# Pregnant cat needs help please



## mellie (May 21, 2008)

I don't know if anyone out there can help us we have a cat well she is still a kitten size been clearly dumped and appers to be pregnant, needing a safe new home . she came around about 2 weks ago and she is very friendly I have rung around every where local and nobody can help as they are all over run I have 2 cats and really can not aford anymore if anyone could take her on or give some advice it would be so helpful thankyou for reading x Melinda


----------



## catcoonz (Aug 4, 2012)

have you tried kelly-joy at animal lifeline, she may be able to help you.
if not post again, im sure somebody will take her in. sadly im too far away from you otherwise i would have her.


----------



## Ang2 (Jun 15, 2012)

Can you get her to the vet to see if her pregnancy is early enough to be terminated and have her neutered at the same time?
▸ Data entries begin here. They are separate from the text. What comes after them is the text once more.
theorem inv_pendingNoTerminator : pendingNoTerminator.Inv where
  bufWf := by decide
  writtenPrefix := fun a => by
    change (Memory.read [(0, 0x01)] a).isSome = true ↔ a < 1
    rw [memory_read_cons, memory_read_nil]
    split <;> simp <;> omega
  writtenLeCap := by decide
  indexLtCap := by decide
  indexLeWritten := by decide
  lenLeWritten := by decide
  emptyFrameFailed := by decide
  fecOnly := fun _ => ⟨rfl, rfl, rfl, rfl⟩

/-- A reset machine whose CRC register has been initialised. -/
def crcStarted : State := { State.reset with crcValid := true }

/-- The second half of a pair is awaited, after a first byte that decodes and one that does not. -/
def halfGood : State := { State.resetFor fec4 with aggHalf := 0x4B, aggHalfValid := true }

/-- See `halfGood`. -/
def halfBad : State := { State.resetFor fec4 with aggHalf := 0x03, aggHalfValid := true }

theorem witness_DecodeAgreesWithEncode : decode ⟨.client, 0x11, { byte := 0xFF }⟩ = .operation (.crcUpdate 0xFF) := by
  decide

theorem witness_ReservedCodesFault :
    ∃ (s : State) (r : Request) (rest : List Request), s.requests = r :: rest ∧ formatOf r.op = none :=
  ⟨issued plain4 [⟨.client, 0x63, {}⟩], _, _, rfl, by decide⟩

theorem witness_StepPerformsNextRequest :
    State.reset.requests = [] ∧
    (∃ (s : State) (r : Request) (rest : List Request) (i : Instr) (t : State),
      s.requests = r :: rest ∧ decode r = .operation i ∧ exec i { s with requests := rest } = .next t) ∧
    (∃ (s : State) (r : Request) (rest : List Request) (i : Instr) (f : Fault), s.requests = r :: rest ∧
      decode r = .operation i ∧ exec i { s with requests := rest } = .fault f ∧ f.isRaised = true) ∧
    ∃ (s : State) (r : Request) (rest : List Request) (i : Instr) (f : Fault), s.requests = r :: rest ∧
      decode r = .operation i ∧ exec i { s with requests := rest } = .fault f ∧ f.isRaised = false :=
  ⟨rfl, ⟨issued plain4 [encode .client .crcInit], _, _, .crcInit, _, rfl, by decide, rfl⟩,
    ⟨issued plain4 [encode .client .crcFinal], _, _, .crcFinal, _, rfl, by decide, rfl, rfl⟩,
    { issued plain4 [encode .client (.aggPush 1)] with aggIndex := 10 }, _, _, .aggPush 1, _, rfl, by decide, rfl, rfl⟩

theorem witness_PseudoOperationsReturnTheirResults :
    (∃ (s : State) (m : List Byte) (rest : List Request), s.Inv ∧ s.requests = pushSeq m ++ rest ∧ m = [1, 0]) ∧
    (∃ (s : State) (rest : List Request), s.requests = crcStream [] ++ rest) ∧
    (∃ (s : State) (rest : List Request), s.Inv ∧ s.requests = dispatch ++ rest) ∧
    ∃ (s : State) (m : List Byte) (rest : List Request), s.Inv ∧
      s.requests = encode .client .frameChk :: pushSeq m ++ encode .client (.aggTake false) :: rest ∧ m = [1, 0] :=
  ⟨⟨issued plain4 (pushSeq [1, 0] ++ []), _, _, inv_issued_plain4 _, rfl, rfl⟩, ⟨issued plain4 (crcStream [] ++ []), _, rfl⟩,
    ⟨issued fec4 (dispatch ++ []), _, inv_issued_fec4 _, rfl⟩,
    issued plain4 (encode .client .frameChk :: pushSeq [1, 0] ++ encode .client (.aggTake false) :: []), _, _,
    inv_issued_plain4 _, rfl, rfl⟩

theorem witness_ResetValues : 0 < plain4.cap ∧ 9 < plain4.cap ∧ ¬ 10 < plain4.cap := by decide

theorem witness_StepKeepsInv : ∃ s t : State, s.Inv ∧ step s = .next t :=
  ⟨issued fec4 [encode .byteSource (.aggPush 0x4B)], _, inv_issued_fec4 _, rfl⟩

theorem witness_RegistersHaveOnlyTheirWriters :
    (∃ t, exec .crcInit State.reset = .next t ∧ t.crcValid ≠ State.reset.crcValid) ∧
    (∃ t, exec .crcInit crcStarted = .next t ∧ crcStarted.crcValid = true) ∧
    (∃ t, exec (.trefRebase 1 0) State.reset = .next t ∧ t.utcReference ≠ State.reset.utcReference) ∧
    (∃ t, exec (.aggPush 0x00) (State.resetFor plain4) = .next t ∧
      t.bufWritten ≠ (State.resetFor plain4).bufWritten ∧ t.frameReady ≠ (State.resetFor plain4).frameReady) ∧
    ∃ s t : State, step s = .next t :=
  ⟨⟨_, rfl, by decide⟩, ⟨_, rfl, rfl⟩, ⟨_, rfl, by decide⟩, ⟨_, rfl, by decide, by decide⟩, State.reset, _, rfl⟩

theorem witness_RequestAndOverrunFlags :
    (∃ t, exec (.aggPush 0x00) pending1 = .next t) ∧ (∃ t, exec (.aggTake true) pending1 = .next t) ∧
    ∃ t, exec .trefIsset pending1 = .next t :=
  ⟨⟨_, rfl⟩, ⟨_, rfl⟩, _, rfl⟩

theorem witness_PairPhaseTogglesOnPushOnly :
    (∃ t, exec (.aggPush 0x4B) halfGood = .next t ∧ halfGood.params.fecEn = true) ∧
    (∃ t, exec (.aggTake true) halfGood = .next t ∧ halfGood.params.fecEn = true) ∧
    ∃ t, exec (.aggPush 0x00) pending1 = .next t ∧ pending1.params.fecEn = false :=
  ⟨⟨_, rfl, rfl⟩, ⟨_, rfl, rfl⟩, _, rfl, rfl⟩

theorem witness_UnspecifiedResetValuesAreNeverRead :
    (State.reset.crcValid = false ∧ faultOf? (exec .crcFinal State.reset) = some .crcNotInitialised ∧
      (nextState? (exec .crcInit State.reset)).map (·.crcValid) = some true) ∧
    (State.reset.aggHalfValid = false ∧ faultOf? (exec (.aggRdbuf 0) State.reset) = some (.unwrittenRead 0) ∧
      (nextState? (exec (.aggPush 0x4B) State.reset)).map (·.aggHalfValid) = some true) := by
  decide

theorem witness_ReadsHaveNoSideEffect :
    (∃ t, Instr.writesNothing .trefIsset = true ∧ exec .trefIsset pending1 = .next t) ∧
    (∃ t, Instr.stateless (.hamEnc 9) = true ∧ pending1.params = (State.resetFor plain4).params ∧
      exec (.hamEnc 9) pending1 = .next t) ∧
    ∃ t, exec (.aggTake false) pending1 = .next t ∧ t.result ≠ .none ∧ t ≠ { pending1 with result := t.result } :=
  ⟨⟨_, rfl, rfl⟩, ⟨_, rfl, rfl, rfl⟩, _, rfl, by decide, by decide⟩

theorem witness_CrcInitWritesRegister : ∃ t, exec .crcInit State.reset = .next t := ⟨_, rfl⟩

theorem witness_CrcUpdateAdvancesRegister : crcStarted.crcValid = true ∧ State.reset.crcValid = false := ⟨rfl, rfl⟩

theorem witness_CrcFinalReturnsCrc :
    crcStarted.crcValid = true ∧ State.reset.crcValid = false ∧ (∃ t, exec .crcInit State.reset = .next t) ∧
    ∃ u t, crcStarted.crcAcc = crcFold crcStarted.params crcStarted.params.crcInit [] ∧
      exec .crcFinal crcStarted = .next u ∧ exec (.crcUpdate 0x31) u = .next t :=
  ⟨rfl, rfl, ⟨_, rfl⟩, _, _, rfl, rfl, rfl⟩

/-- The second clause with an operation of the byte source in between; V1.3's first byte. -/
theorem witness_StreamingEqualsBlock :
    (issued fec4 (crcStream [] ++ [])).requests = crcStream [] ++ [] ∧
    ∃ s t : State, s.requests.filter Request.touchesCrc = crcStream [0x31] ∧
      s.requests.getLast? = some (encode .client .crcFinal) ∧ runSteps s.requests.length s = .next t ∧
      s.requests.length = 4 :=
  ⟨rfl, issued fec4 [encode .client .crcInit, encode .byteSource (.aggPush 0x4B), encode .client (.crcUpdate 0x31),
    encode .client .crcFinal], _, by decide, by decide, rfl, rfl⟩

theorem witness_CrcDetectsEverySingleBitFlip :
    plain4.crcPoly.getLsbD 0 = true ∧ 0 < ([0x01] : List Byte).length ∧ 7 < 8 := by decide

theorem witness_CrcIgnoresLeadingZeros : plain4.crcInit = 0 := rfl

theorem witness_CobsDecodesExactlyBlockSequences :
    (cobsDecode [0x01, 0x00] = .ok [] ∧ ([[]] : List (List Byte)) ≠ [] ∧ cobsMeaning [[]] = [] ∧
      ([0x01, 0x00] : List Byte) = [[]].flatMap cobsBlock ++ [0x00]) ∧
    cobsDecode [0x00] = .error .decodeError := by decide

theorem witness_CobsMaxlenIsTheMaximum : (1 ≤ 1) ∧ 0x00 ∉ ([] : List Byte) ∧ 0x00 ∉ ([0xFF] : List Byte) := by decide

theorem witness_ShortCobsLengthIsContentFree :
    ([] : List Byte).length < 254 ∧ (List.replicate 253 (0x00 : Byte)).length < 254 := by
  decide +kernel

/-- One byte for each of the four cases of R122, the third with the largest position. -/
theorem witness_HamDecFollowsSyndrome :
    hamDec 0xCC = some ⟨0x9, false⟩ ∧ hamDec 0x4C = some ⟨0x9, true⟩ ∧ hamDec 0x8C = some ⟨0x9, true⟩ ∧
    hamDec 0x03 = none := by decide +kernel

theorem witness_HammingCorrectsOneDetectsTwo :
    (0 < 8) ∧ (7 < 8) ∧ (0 ≠ 7) ∧ ((0x01 : Byte).getLsbD 0 ^^ (0x01 : Byte).getLsbD 7) = true := by decide

theorem witness_FecExpandInterleavesCodeWords : 0 < ([0x48] : List Byte).length := by decide

theorem witness_FecCompressJoinsPairs :
    ([0x4B] : List Byte).length % 2 = 1 ∧
    (([0x4B, 0x03] : List Byte).length % 2 = 0 ∧ ∃ x ∈ ([0x4B, 0x03] : List Byte), hamDec x = none) ∧
    (([0x4B, 0xAB] : List Byte).length % 2 = 0 ∧ (∀ x ∈ ([0x4B, 0xAB] : List Byte), hamDec x ≠ none) ∧
      ([0x4B, 0xAB] : List Byte)[0]?.bind hamDec = some ⟨8, false⟩ ∧
      ([0x4B, 0xAB] : List Byte)[1]?.bind hamDec = some ⟨4, true⟩) := by decide +kernel

theorem witness_FecRoundTripAndCorrection :
    (oneFlipPerByte (fecExpand [0x48]) [0x4B ^^^ (1#8 <<< 0), 0xAA ^^^ (1#8 <<< 7)] ∧
      [0x4B ^^^ (1#8 <<< 0), 0xAA ^^^ (1#8 <<< 7)] ≠ fecExpand [0x48]) ∧
    ([0x4B ^^^ (1#8 <<< 0) ^^^ (1#8 <<< 7), 0x00].length = (fecExpand [0x48]).length ∧
      (fecExpand [0x48])[0]? = some 0x4B) :=
  ⟨⟨.cons (.inr ⟨0, by decide, by decide⟩) (.cons (.inr ⟨7, by decide, by decide⟩) .nil), by decide +kernel⟩,
    by decide +kernel⟩

theorem witness_FrameEncBuildsFrame :
    ([1, 2, 3, 4] : List Byte).length ≤ plain4.payloadMax ∧ plain4.payloadMax < ([1, 2, 3, 4, 5] : List Byte).length := by
  decide

theorem witness_FrameFitsCommandBuffer :
    ([1, 2, 3, 4] : List Byte).length ≤ fec4.payloadMax ∧ ([1, 2, 3, 4] : List Byte).length + 4 < 254 := by decide

theorem witness_FrameDelimiterIsUnique :
    plain4.fecEn = false ∧ fec4.fecEn = true ∧ 2 * 0 + 2 < (frameEncode fec4 []).length := by decide +kernel

theorem witness_FrameDecRunsStagesInOrder :
    (fec4.fecEn = true ∧ fecCompress [0x4B] = .error .badLength ∧ fecCompress [0x03, 0x4B] = .error .hammingError ∧
      fecCompress [0x00, 0x00] = .ok ([0x00], false)) ∧
    (plain4.fecEn = false ∧ frameCheck plain4 [0x06, 0x01, 0x48, 0xE2, 0x3E, 0xFB, 0x00] = .ok [0x01] ∧
      frameCheck plain4 [0x00] = .error .decodeError) := by decide +kernel

theorem witness_FrameCheckComparesTrailer :
    cobsDecode [0x00] = .error .decodeError ∧
    (cobsDecode [0x04, 0x01, 0x02, 0x03, 0x00] = .ok [0x01, 0x02, 0x03] ∧ ([0x01, 0x02, 0x03] : List Byte).length < 4) ∧
    (plain4.trailerOrder = .little ∧
      cobsDecode [0x05, 0xFF, 0xFF, 0xFF, 0xFF, 0x00] = .ok ([] ++ [0xFF, 0xFF, 0xFF, 0xFF])) := by decide +kernel

theorem witness_FrameRoundTrip :
    ([] : List Byte).length ≤ fec4.payloadMax ∧ ([1, 2, 3, 4] : List Byte).length ≤ plain4.payloadMax := by decide

theorem witness_FrameChkChecksTheHandedOffFrame :
    (∃ s : State, s.params.fecEn = true ∧ s.frameHammingError = true) ∧
    (∃ s : State, s.Inv ∧ s.frameHammingError = false) ∧
    (∃ s : State, s.frameHammingError = false ∧ s.frameLen = 0) ∧
    ∃ s : State, s.Inv ∧ s.frameHammingError = false ∧ 0 < s.frameLen ∧ s.buf.read (s.frameLen - 1) ≠ some 0x00 :=
  ⟨⟨{ State.resetFor fec4 with frameHammingError := true }, rfl, rfl⟩, ⟨_, inv_issued_fec4 [], rfl⟩,
    ⟨State.reset, rfl, rfl⟩, pendingNoTerminator, inv_pendingNoTerminator, rfl, by decide, by decide⟩

theorem witness_TamperedPayloadIsRejected :
    plain4.crcPoly.getLsbD 0 = true ∧ 0 < ([0x01] : List Byte).length ∧ 7 < 8 ∧
    (State.resetFor plain4).params = plain4 ∧ plain4.fecEn = false := by decide

theorem witness_LeadingZeroPassesTheCheck : fec4.crcInit = 0 := rfl

theorem witness_PushAlwaysCompletes : ∃ s : State, s.Inv ∧ s.frameReady = true :=
  ⟨pendingNoTerminator, inv_pendingNoTerminator, rfl⟩

theorem witness_PushStoresWireByte :
    (pending1.params.fecEn = false ∧ pending1.aggIndex < pending1.params.cap) ∧
    ∃ s : State, s.params.fecEn = false ∧ s.aggIndex < s.params.cap ∧ s.aggIndex + 1 = s.params.cap :=
  ⟨⟨rfl, by decide⟩, { State.resetFor plain4 with aggIndex := 9 }, rfl, by decide, by decide⟩

theorem witness_PushDecodesPairs :
    ((State.resetFor fec4).params.fecEn = true ∧ (State.resetFor fec4).aggHalfValid = false) ∧
    (halfBad.params.fecEn = true ∧ halfBad.aggHalfValid = true ∧ hamDec halfBad.aggHalf = none) ∧
    (halfGood.params.fecEn = true ∧ halfGood.aggHalfValid = true ∧ hamDec halfGood.aggHalf = some ⟨8, false⟩ ∧
      hamDec 0xAB = some ⟨4, true⟩ ∧ halfGood.aggIndex < halfGood.params.cap) := by decide +kernel

theorem witness_PushFrame :
    (∃ t, exec (.aggPush 0x4B) State.reset = .next t ∧ pushStores 0x4B State.reset = none ∧
      pushHandsOff 0x4B State.reset = false) ∧
    (∃ t, exec (.aggPush 0x00) pending1 = .next t ∧ pushStores 0x00 pending1 = some (0, 0x00) ∧
      pushHandsOff 0x00 pending1 = true ∧ pending1.params.fecEn = false) ∧
    ∃ t, exec (.aggPush 0xAB) halfGood = .next t ∧ pushHandsOff 0xAB halfGood = false ∧ halfGood.params.fecEn = true ∧
      halfGood.aggHalfValid = true :=
  ⟨⟨_, rfl, rfl, rfl⟩, ⟨_, rfl, rfl, rfl, rfl⟩, _, rfl, by decide +kernel, rfl, rfl⟩

theorem witness_HandoffWritesLatch :
    (∃ t, exec (.aggPush 0x00) pending1 = .next t ∧ pushHandsOff 0x00 pending1 = true) ∧
    ∃ t, exec (.aggPush 0x00) halfBad = .next t ∧ pushHandsOff 0x00 halfBad = true ∧ halfBad.params.fecEn = true :=
  ⟨⟨_, rfl, rfl⟩, _, rfl, by decide +kernel, rfl⟩

theorem witness_OverrunIsCoalescedAndReported :
    (∃ t, pending1.frameReady = true ∧ pushHandsOff 0x00 pending1 = true ∧ exec (.aggPush 0x00) pending1 = .next t) ∧
    ∃ t u, pending1.frameOverrun = false ∧ exec (.aggTake false) pending1 = .next t ∧ pushHandsOff 0x00 t = true ∧
      exec (.aggPush 0x00) t = .next u :=
  ⟨⟨_, rfl, rfl, rfl⟩, _, _, rfl, rfl, rfl, rfl⟩

theorem witness_RdbufReadsWrittenBytes :
    (pending1.params.cap ≤ 10) ∧ (9 < pending1.params.cap ∧ pending1.bufWritten ≤ 7) ∧
    (6 < pending1.params.cap ∧ 6 < pending1.bufWritten ∧ pending1.buf.read 6 = some 0x00) ∧
    (pendingNoTerminator.Inv ∧ 0 < pendingNoTerminator.bufWritten) :=
  ⟨by decide, by decide, by decide, inv_pendingNoTerminator, by decide⟩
Also try Kelly Joy who has lots of contacts.


----------



## Calvine (Aug 20, 2012)

mellie said:


> I don't know if anyone out there can help us we have a cat well she is still a kitten size been clearly dumped and appers to be pregnant, needing a safe new home . she came around about 2 weks ago and she is very friendly I have rung around every where local and nobody can help as they are all over run I have 2 cats and really can not aford anymore if anyone could take her on or give some advice it would be so helpful thankyou for reading x Melinda


"Appears" to be pregnant? Do we know if she is, poor baby? I am in west London, but could meet someone halfway if she really is due to produce a litter as it is too cold to leave her to her own devices. Why don't people get their cats (male AND female) sorted? It seems to me that every year this problem gets worse despite the fact that there is FREE neutering for those on a low income. Really, they don't ask too many questions, it is not intrusive as they are more concerned about the cat's welfare.


----------



## mellie (May 21, 2008)

Thankyou so much for replying our local cat rescue lady has offerd her vets and offered to pay to check if she is pregnant which is so kind of her , i would be prepared to travel anywhere to see such a beautifull animal given love and care x and I have to call her wednesday to see if she has space and will call her vet to check for pregnancy they say they will terminate pregnancy and spay her if needs be , yes she should be spayed but at the presant she needs a loving home I am feeding her behind my husbands back but her need is greater than his ! If I had the money to take care of her properly I would but very sadly I dont three children 2 cats 1 rabbit 1 hamster and 1 fish is all i can manage x thankyou animal lovers xx


----------



## catcoonz (Aug 4, 2012)

please keep us posted. xx


----------



## mellie (May 21, 2008)

I will keep you posted my hubby has taken my younger two to watch fireworks and our oldest cat is in my bedroom our youngest cat is in my sons room and the little stray is here with me in our lounge !!! hubby would go nuts ! tough she needs us !! love that is !!


----------



## catcoonz (Aug 4, 2012)

could always lock hubby out for the night.


----------



## Guest (Nov 6, 2012)

I wonder if ceawood could help? Is she south or east sussex? Is that close, to Brits? Tho she may have a new dog and a new foster cat, and I think hasn't been on for a while.


----------



## ceawood (Oct 8, 2012)

East Sussex. It's almost the width of the country away. A fair percentage of our tiny country


----------